▶ [DATA RECORDS]

-- ==== Sys2Proof/Machine/Font.lean ====
section
/-! DEFINITION. The font: the parameter FONT of the spec and its default (`20_memory.md` R58, `00_scope.md` R6, D15). -/

namespace Sys2Proof.Machine

/-- FONT[5..79], the 75 bytes of glyphs 1 to F, which the spec leaves open as a parameter of the model (`00_scope.md` R6).
A machine carries its own (`State.font`), and every claim over all states holds for every value of it (log 3). -/
abbrev Font := Vector Byte 75

/-- FONT[0..4], the glyph 0 of every font, fixed by the source (`20_memory.md` R58). -/
def glyphZero : List Byte := [0xF0, 0x90, 0x90, 0x90, 0xF0]

/-- The default of the parameter FONT: glyphs 1 to F of the table of `20_memory.md` R58, PRESUMED (from general knowledge,
D15), log 3. -/
def defaultFont : Font :=
  #v[0x20, 0x60, 0x20, 0x20, 0x70,  -- 1
     0xF0, 0x10, 0xF0, 0x80, 0xF0,  -- 2
     0xF0, 0x10, 0xF0, 0x10, 0xF0,  -- 3
     0x90, 0x90, 0xF0, 0x10, 0x10,  -- 4
     0xF0, 0x80, 0xF0, 0x10, 0xF0,  -- 5
     0xF0, 0x80, 0xF0, 0x90, 0xF0,  -- 6
     0xF0, 0x10, 0x20, 0x40, 0x40,  -- 7
     0xF0, 0x90, 0xF0, 0x90, 0xF0,  -- 8
     0xF0, 0x90, 0xF0, 0x10, 0xF0,  -- 9
     0xF0, 0x90, 0xF0, 0x90, 0x90,  -- A
     0xE0, 0x90, 0xE0, 0x90, 0xE0,  -- B
     0xF0, 0x80, 0x80, 0x80, 0xF0,  -- C
     0xE0, 0x90, 0x90, 0x90, 0xE0,  -- D
     0xF0, 0x80, 0xF0, 0x80, 0xF0,  -- E
     0xF0, 0x80, 0xF0, 0x80, 0x80]  -- F

/-- The 80 bytes RESET places at 0x000..0x04F, glyph d at `5*d` (`20_memory.md` R58). -/
def fontBytes (font : Font) : List Byte := glyphZero ++ font.toList

end Sys2Proof.Machine
end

▶ [WORK INSTRUCTIONS] Everything in the listing should be written out again exactly.

▶ [RESPONSE TO THIS EXERCISE]
-- ==== Sys2Proof/Machine/Font.lean ====
section
/-! DEFINITION. The font: the parameter FONT of the spec and its default (`20_memory.md` R58, `00_scope.md` R6, D15). -/

namespace Sys2Proof.Machine

/-- FONT[5..79], the 75 bytes of glyphs 1 to F, which the spec leaves open as a parameter of the model (`00_scope.md` R6).
A machine carries its own (`State.font`), and every claim over all states holds for every value of it (log 3). -/
abbrev Font := Vector Byte 75

/-- FONT[0..4], the glyph 0 of every font, fixed by the source (`20_memory.md` R58). -/
def glyphZero : List Byte := [0xF0, 0x90, 0x90, 0x90, 0xF0]

/-- The default of the parameter FONT: glyphs 1 to F of the table of `20_memory.md` R58, PRESUMED (from general knowledge,
D15), log 3. -/
def defaultFont : Font :=
  #v[0x20, 0x60, 0x20, 0x20, 0x70,  -- 1
     0xF0, 0x10, 0xF0, 0x80, 0xF0,  -- 2
     0xF0, 0x10, 0xF0, 0x10, 0xF0,  -- 3
     0x90, 0x90, 0xF0, 0x10, 0x10,  -- 4
     0xF0, 0x80, 0xF0, 0x10, 0xF0,  -- 5
     0xF0, 0x80, 0xF0, 0x90, 0xF0,  -- 6
     0xF0, 0x10, 0x20, 0x40, 0x40,  -- 7
     0xF0, 0x90, 0xF0, 0x90, 0xF0,  -- 8
     0xF0, 0x90, 0xF0, 0x10, 0xF0,  -- 9
     0xF0, 0x90, 0xF0, 0x90, 0x90,  -- A
     0xE0, 0x90, 0xE0, 0x90, 0xE0,  -- B
     0xF0, 0x80, 0x80, 0x80, 0xF0,  -- C
     0xE0, 0x90, 0x90, 0x90, 0xE0,  -- D
     0xF0, 0x80, 0xF0, 0x80, 0xF0,  -- E
     0xF0, 0x80, 0xF0, 0x80, 0x80]  -- F

/-- The 80 bytes RESET places at 0x000..0x04F, glyph d at `5*d` (`20_memory.md` R58). -/
def fontBytes (font : Font) : List Byte := glyphZero ++ font.toList

end Sys2Proof.Machine
end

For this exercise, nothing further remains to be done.